Mientras tanto, en otra ciudad un poco más grande y ruidosa, a seis meses de distancia en edad, nació una niña llamada Marolyn. Ella tenía el cabello rubio y unos ojos curiosos que parecían brillar con cada nueva aventura. Su madre, debido a circunstancias familiares, decidió mudarse a esta ciudad buscando una nueva vida y mejores oportunidades. Aunque al principio Marolyn extrañaba su antiguo hogar, pronto se adaptó a su nuevo entorno, encontrando amigos y descubriendo lugares emocionantes donde jugar.
Los años pasaron, y tanto José como Marolyn crecieron rodeados de amor y enseñanzas. José, ya un adolescente, trabajaba en varios lugares de la ciudad. Se convirtió en un chico muy habilidoso, aprendiendo de todo un poco: desde arreglar cosas hasta tratar con diferentes personas. Su vida era una mezcla de trabajo y diversión, siempre encontrando un momento para disfrutar con sus amigos y compartir historias.
Marolyn, por su parte, desarrolló una gran pasión por la lectura y la naturaleza. Le encantaba explorar los parques y las bibliotecas de su nueva ciudad, siempre con un libro bajo el brazo. Su curiosidad la llevaba a descubrir cosas nuevas cada día, desde plantas raras hasta historias fascinantes sobre lugares lejanos.
Un día, el destino decidió que era momento de que estos dos jóvenes cruzaran sus caminos. La madre de Marolyn consiguió un trabajo en la ciudad de José, lo que significó otra mudanza para Marolyn. Aunque al principio estaba nerviosa por dejar atrás sus nuevos amigos y lugares favoritos, también estaba emocionada por la idea de conocer una nueva ciudad y vivir nuevas aventuras.

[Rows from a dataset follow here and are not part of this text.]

/-- A write enters the write queue: a newer word replaces an older entry of the same line in place, which keeps
its age; a rewrite never replaces an entry (R212, R301). -/
def State.wrqPut (s : State) (m : Nat) (e : QEnt) (line : Nat) : State :=
  let g := s.eng m
  match g.writeOf line with
  | some _ =>
    if e.kind = .rewrite then s
    else s.setEng m { g with wrq := g.wrq.map (fun x => if x.has line then { x with word := e.word, kind := .write } else x) }
  | none => (s.setEng m { g with wrq := g.wrq ++ [e] }).reqEng m

/-- An entry for one line of an index. -/
def State.entry (s : State) (kind : EntKind) (line : Nat) (op : Option (Nat × Nat)) (word : List Nat)
    (cls age : Nat) : QEnt :=
  let l := s.placeOf line
  { kind := kind, lines := [⟨line, l.col, op, false⟩], bank := l.bg * 16 + l.bank, row := l.row, seg := l.seg,
    word := word, cls := cls, age := age, u := s.baseUrgency cls }

/-- Offer a rewrite of a corrected word to the engine of an index: dropped where the home slice holds the line
MODIFIED, has a merge entry or an operation waiting for it, or where the write queue is full (R301). -/
def State.offerRewrite (s : State) (k line : Nat) (w : List Nat) : State :=
  let c := s.slc (lineSlice line)
  let m := s.engineOf k
  let held := match c.find line with
    | some (_, y) => decide (y.st = .modified) || decide (y.st = .merge)
    | none => false
  if held || c.pend.any (fun o => o.line = line) || ((s.eng m).writeOf line).isSome || !s.wrqRoom m line ||
      s.engPerm m then s
  else
    let (s, v) := s.encode k line (slice w 0 64) (wordTag w) (wordPoison w) (s.wordLost k w)
    (s.wrqPut m (s.entry .rewrite line none v 64 s.now) line).bumpSat (ECC.PC_REWRITE_COUNT k) 1

/-! ### Urgency and promotion (R189 to R195) -/

/-- The urgency of an entry now (R192). -/
def State.urgency (s : State) (e : QEnt) : Nat :=
  let u := s.baseUrgency e.cls + (if e.cls < 64 then s.fget (SCH.CLS_STAT_TRACK e.cls) else 0)
  let limit := e.arrival + 16 * e.deadline
  let spent := s.now + s.fget SCH.DL_CFG_EST_NS
  let u := if e.deadline = 0 then u
    else if limit ≤ spent then 3
    else if limit < spent + s.fget SCH.DL_CFG_SLACK_NEAR then u + 1
    else u
  min u 3

/-- The entry is past its class's aging limit (R193). -/
def State.aged (s : State) (e : QEnt) : Bool := decide (e.age + s.ageLimit e.cls < s.now)

/-- Promote an entry that is past its limit, and count it. -/
def State.promoteEnt (s : State) (e : QEnt) : State × QEnt :=
  if e.promoted || !s.aged e then (s, e)
  else
    let s := s.bumpSat SCH.PROMO_TOTAL_COUNT 1
    (if e.cls < 64 then s.bumpSat (SCH.CLS_PROMO_COUNT e.cls) 1 else s,
      { e with promoted := true, promotedAt := s.now, u := 3 })

/-- Promote a list of entries. -/
def State.promoteList (s : State) (l : List QEnt) : State × List QEnt :=
  l.foldl (fun a e => let r := a.1.promoteEnt e; (r.1, a.2 ++ [r.2])) (s, [])

/-- Promote the entries of one engine. -/
def State.promoteEng (s : State) (m : Nat) : State :=
  let g := s.eng m
  let (s, rd) := s.promoteList g.rdq
  let (s, wr) := s.promoteList g.wrq
  s.setEng m { g with rdq := rd, wrq := wr }

/-- One tick of the urgency timebase (R189, R192). -/
def State.urgencyTick (s : State) : State :=
  let upd (e : QEnt) : QEnt := if e.promoted then e else { e with u := s.urgency e }
  let s : State := { s with engs := s.engs.map (fun (g : Nat × EngSt) => (g.1, { g.2 with rdq := g.2.rdq.map upd, wrq := g.2.wrq.map upd })) }
  s.engs.foldl (fun s g => s.promoteEng g.1) s

def execUrgencyTick (s : State) : Host.Outcome State Fault Refusal := done (if s.live then s.urgencyTick else s)

def execPromotion (m : Nat) (s : State) : Host.Outcome State Fault Refusal :=
  done (if s.live ∧ s.engExists m then s.promoteEng m else s)

/-! ### The choice of the next command (R194, R218, R219, R222) -/

/-- The next command of an entry (Table 7.3). -/
inductive Cmd where
  | act
  | col
  | pre
  deriving DecidableEq, Repr

/-- The first line of an entry whose column command has not been sent. -/
def QEnt.next (e : QEnt) : Option ELine := e.lines.find? (fun l => !l.sent)

/-- Some multi-line entry has opened or used the open segment of a bank and is not finished, so that it needs no second
ACT (R222). -/
def EngSt.midway (g : EngSt) (b : Nat) : Bool :=
  (g.rdq ++ g.wrq).any (fun e => decide (e.bank = b) && decide (g.seg b = some (e.row, e.seg)) &&
    e.started && decide (1 < e.lines.length) && e.next.isSome)

/-- The command an entry needs (R218). -/
def EngSt.cmdOf (g : EngSt) (e : QEnt) : Cmd :=
  match g.seg e.bank with
  | none => .act
  | some x => if x = (e.row, e.seg) then .col else .pre

/-- An entry writes. -/
def QEnt.writes (e : QEnt) : Bool := decide (e.kind = .write) || decide (e.kind = .rewrite)

/-- The column spacing holds: tCCD_S between bank groups, tCCD_L within one. -/
def State.colFree (s : State) (m t : Nat) (e : QEnt) : Bool :=
  match (s.eng m).col with
  | none => true
  | some (t0, bg) => decide (t0 + (if bg = e.bank / 16 then s.lim DCH.TIM_COL_TCCD_L m else s.lim DCH.TIM_COL_TCCD_S m) ≤ t)

/-- At most four ACTs lie in a window of tFAW. -/
def State.fawFree (s : State) (m t : Nat) : Bool :=
  match (s.eng m).acts with
  | a :: _ => decide ((s.eng m).acts.length < 4) || decide (a + s.lim DCH.TIM_WIN_TFAW m ≤ t)
  | [] => true

/-- A command of an entry meets every limit of Table 7.2 at time `t`. -/
def State.limitsMet (s : State) (m t : Nat) (cmd : Cmd) (e : QEnt) : Bool :=
  let g := s.eng m
  let b := g.bank e.bank
  decide (g.ready ≤ t) && decide (g.silent ≤ t) && g.cycleFree t &&
    (match cmd with
     | .act => decide (b.actOk ≤ t) && decide (g.rrdOk ≤ t) && s.fawFree m t
     | .col => decide (b.colOk ≤ t) && s.colFree m t e && decide ((if e.writes then g.wrOk else g.rdOk) ≤ t)
     | .pre => decide (b.preOk ≤ t))

/-- The entry's next command meets every limit, its half is not closing or refreshing (R218), no row spare holds its bank
(R317), and no entry under way needs the segment that it would close (R222). -/
def State.entReady (s : State) (m t : Nat) (e : QEnt) : Bool :=
  let g := s.eng m
  !g.halfBusy (bankHalf e.bank) t && !s.bankLocked m e.bank && s.limitsMet m t (g.cmdOf e) e &&
    (decide (g.cmdOf e ≠ .pre) || !g.midway e.bank)

/-- The oldest of a list of entries; the first of those of one age. -/
def oldestEnt (l : List QEnt) : Option QEnt :=
  l.foldl (fun a e =>
    match a with
    | none => some e
    | some b => if e.age < b.age then some e else some b) none

/-- The entry whose next command the engine sends at time `t` (R194). -/
def State.chooseEnt (s : State) (m t : Nat) : Option QEnt :=
  let g := s.eng m
  let all := g.rdq ++ g.wrq
  let started := all.filter (fun e => e.promoted && e.started && s.entReady m t e)
  let head := oldestEnt (all.filter (fun e => e.promoted && !e.started))
  let capOk := match g.lastPromo with
    | some t0 => decide (t0 + 64 ≤ s.now)
    | none => true
  let normal (u : Nat) : Option QEnt :=
    let c := all.filter (fun e => !e.promoted && decide (e.u = u) && s.entReady m t e)
    match oldestEnt (c.filter (fun e => g.cmdOf e = .col)) with
    | some e => some e
    | none => oldestEnt c
  match oldestEnt started with
  | some e => some e
  | none =>
    match head.filter (fun e => capOk && s.entReady m t e) with
    | some e => some e
    | none => ([3, 2, 1, 0].filterMap normal).head?

/-! ### Sending a command -/

/-- Put an entry back with a change, or take it out. -/
def EngSt.update (g : EngSt) (e : QEnt) (r : Option QEnt) : EngSt :=
  let f (l : List QEnt) : List QEnt := l.flatMap (fun x => if x = e then r.toList else [x])
  { g with rdq := f g.rdq, wrq := f g.wrq }

/-- The array line of a column of an entry. -/
def State.entLine (s : State) (m : Nat) (e : QEnt) (col : Nat) : Nat :=
  lineNo (s.physRow (engArray m) e.bank e.row) e.seg (e.bank % 16) (e.bank / 16) col

/-- An entry's physical row lies beside the via keep-out zone: in banks B7 and B8 of a bank group, in the band of
STK.KOZ_TIM, judged after remap (R349). -/
def State.inKoz (s : State) (m : Nat) (e : QEnt) : Bool :=
  let r := s.physRow (engArray m) e.bank e.row
  let lo := s.fget STK.KOZ_TIM_KOZ_LO
  (decide (e.bank % 16 = 7) || decide (e.bank % 16 = 8)) && decide (lo ≤ r) &&
    decide (r < lo + 64 * s.fget STK.KOZ_TIM_KOZ_SIZE)

/-- What the keep-out zone adds to a limit, in 0.125 ns units (R349). -/
def State.kozAdd (s : State) (f : Fld) (m : Nat) (e : QEnt) : Nat := if s.inKoz m e then 4 * s.fget f else 0

/-- ACT: it opens the entry's segment. -/
def State.sendAct (s : State) (m t : Nat) (e : QEnt) : State :=
  let g := s.eng m
  let b := g.bank e.bank
  let b := { b with colOk := t + s.lim DCH.TIM_ROW_TRCD m + s.kozAdd STK.KOZ_TIM_TRCD_ADD m e,
                    preOk := max b.preOk (t + s.lim DCH.TIM_ROW_TRAS m + s.kozAdd STK.KOZ_TIM_TRAS_ADD m e),
                    actOk := max b.actOk (t + s.lim DCH.TIM_WIN_TRC m) }
  let acts := g.acts ++ [t]
  let g := (g.setBank e.bank b).setSeg e.bank (some (e.row, e.seg))
  let g := { g with rrdOk := t + s.lim DCH.TIM_ROW_TRRD m, acts := acts.drop (acts.length - 4) }
  (s.setEng m (g.update e (some { e with started := true }))).bump (DCH.ENG_ACT_COUNT (engDie m) (engNo m)) 1

/-- PRE of a bank: its segment closes, and tRP runs. -/
def State.preTimed (s : State) (m t b : Nat) : State :=
  let g := s.eng m
  let x := g.bank b
  let rp := t + s.lim DCH.TIM_ROW_TRP m
  s.setEng m ((g.setBank b { x with actOk := max x.actOk rp, refOk := max x.refOk rp }).setSeg b none)

/-- PRE for a conflict. -/
def State.sendPre (s : State) (m t : Nat) (e : QEnt) : State :=
  let s := s.preTimed m t e.bank
  (s.setEng m ((s.eng m).update e (some { e with started := true }))).bump (DCH.ENG_CONFLICT_COUNT (engDie m) (engNo m)) 1

/-- The queues became empty now (R234). -/
def State.noteIdle (s : State) (m : Nat) : State :=
  let g := s.eng m
  if g.rdq = [] ∧ g.wrq = [] then s.setEng m { g with idleFrom := s.now } else s

/-- RD or WR of a line of an entry: the limits that it leaves, and its count. -/
def State.colTimed (s : State) (m t : Nat) (e : QEnt) : State :=
  let d := engDie m
  let x := engNo m
  let g := s.eng m
  let b := g.bank e.bank
  let g := { g with col := some (t, e.bank / 16) }
  if e.writes then
    let fin := t + s.lim DCH.TIM_COL_CWL m + 20
    let g := g.setBank e.bank { b with preOk := max b.preOk (fin + s.lim DCH.TIM_TURN_TWR m + s.kozAdd STK.KOZ_TIM_TWR_ADD m e) }
    (s.setEng m { g with rdOk := fin + s.lim DCH.TIM_TURN_TWTR m }).bump (DCH.ENG_WR_COUNT d x) 1
  else
    let g := g.setBank e.bank { b with preOk := max b.preOk (t + s.lim DCH.TIM_TURN_TRTP m) }
    (s.setEng m { g with wrOk := t + s.lim DCH.TIM_TURN_TRTW m }).bump (DCH.ENG_RD_COUNT d x) 1

/-- RD or WR of an entry's next line; after its last the entry leaves its queue (R219). -/
def State.sendCol (s : State) (m t : Nat) (e : QEnt) (l : ELine) : State :=
  let e' := { e with started := true, lines := e.lines.map (fun y => if y = l then { y with sent := true } else y) }
  let rest := if e'.next.isNone then none else some e'
  let line := s.entLine m e l.col
  let s := if e.started then s else s.bump (DCH.ENG_HIT_COUNT (engDie m) (engNo m)) 1
  let s := s.colTimed m t e
  let g := (s.eng m).update e rest
  (if e.writes then (s.setEng m g).setWord (engArray m) line e.word
    else
      let r : Ret := ⟨e.kind, l.line, l.op, e.cls, s.word (engArray m) line, false, false⟩
      s.setEng m { g with ret := g.ret ++ [r] }).noteIdle m

/-- PROMO_WAIT sets as a promoted request has waited over 1 µs in the promoted queue, though its pseudo-channel cannot issue (R194,
R540). -/
def State.promoWait (s : State) (m : Nat) : State :=
  (((s.eng m).rdq ++ (s.eng m).wrq).filter (fun e => e.promoted && !e.started && decide (s.now = e.promotedAt + 1001))).foldl
    (fun (s : State) (_ : QEnt) => s.int I.sch 1) s

/-- The first command of a promoted request: the cap's time, and how long it waited (R194, Table 6.14). -/
def State.startPromo (s : State) (m : Nat) (e : QEnt) : State :=
  if e.promoted ∧ ¬ e.started then
    let w := s.now - e.promotedAt
    let s := s.setEng m { s.eng m with lastPromo := some s.now }
    match s.servedBy m with
    | some k => s.raise (SCH.PC_PROMO_MAX_WAIT_NS k) w
    | none => s
  else s

/-- The trace of the commands of the engine that serves an index (R496); the spec gives no layout of its word. -/
def State.traceCmd (s : State) (m : Nat) : State :=
  match s.servedBy m with
  | none => s
  | some k =>
    if s.trc.src = 4 ∧ s.trc.sel = k then
      let (x, s) := s.fresh
      s.trace 4 k x
    else s

/-- One command opportunity of an engine, at the `off`-th eighth of the present nanosecond (R214, R219): a REF
that is due on a half makes that half's requests unready (R220). -/
def State.command (s : State) (m off : Nat) : State :=
  let t := 8 * s.now + off % 8
  match s.chooseEnt m t with
  | none => s
  | some e =>
    let cmd := (s.eng m).cmdOf e
    let s := (s.startPromo m e).traceCmd m
    let s := match cmd, e.next with
      | .act, _ => s.sendAct m t e
      | .pre, _ => s.sendPre m t e
      | .col, some l => s.sendCol m t e l
      | .col, none => s
    s.setEng m ((s.eng m).sentAt t)

def execCommandChoice (m off : Nat) (s : State) : Host.Outcome State Fault Refusal :=
  done (if s.engRuns m ∧ ¬ s.engPd m then s.command m off else s)

/-! ### Refresh (R225 to R231) -/

/-- The engine samples its pseudo-channel's audit counter, in the cycle after a REF, SRE or SRX; AUDIT keeps the last value
while the engine is fenced permanently or its die is in a reset (R245). -/
def State.auditSample (s : State) (m : Nat) : State :=
  if s.engPerm m ∨ s.fget (DCH.STATUS_DIE_STATE (engDie m)) = 1 then s
  else s.fset (DCH.AUDIT_COUNT (engDie m) (engNo m)) (s.eng m).audit

/-- REFs executed on a pseudo-channel: its core die counts each (R230). -/
def State.auditAdd (s : State) (m n : Nat) : State :=
  let g := s.eng m
  s.setEng m { g with audit := g.audit + n }

/-- The slot number of a refresh half (R227). -/
def refSlot (m h : Nat) : Nat := (if engNo m = 16 then 127 + engDie m else 16 * (m / 17) + engNo m) + 136 * h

La mudanza ocurrió sin contratiempos, y pronto Marolyn se encontraba explorando su nuevo entorno. Un día, mientras paseaba por el parque central, vio a un chico arreglando una banca rota. Ese chico era José. Intrigada por su habilidad y su sonrisa amigable, Marolyn se acercó a él.
—Hola, me llamo Marolyn —dijo con una sonrisa tímida—. ¿Necesitas ayuda?
José levantó la mirada y vio a Marolyn. Su corazón dio un pequeño salto, pues algo en ella le resultaba especial.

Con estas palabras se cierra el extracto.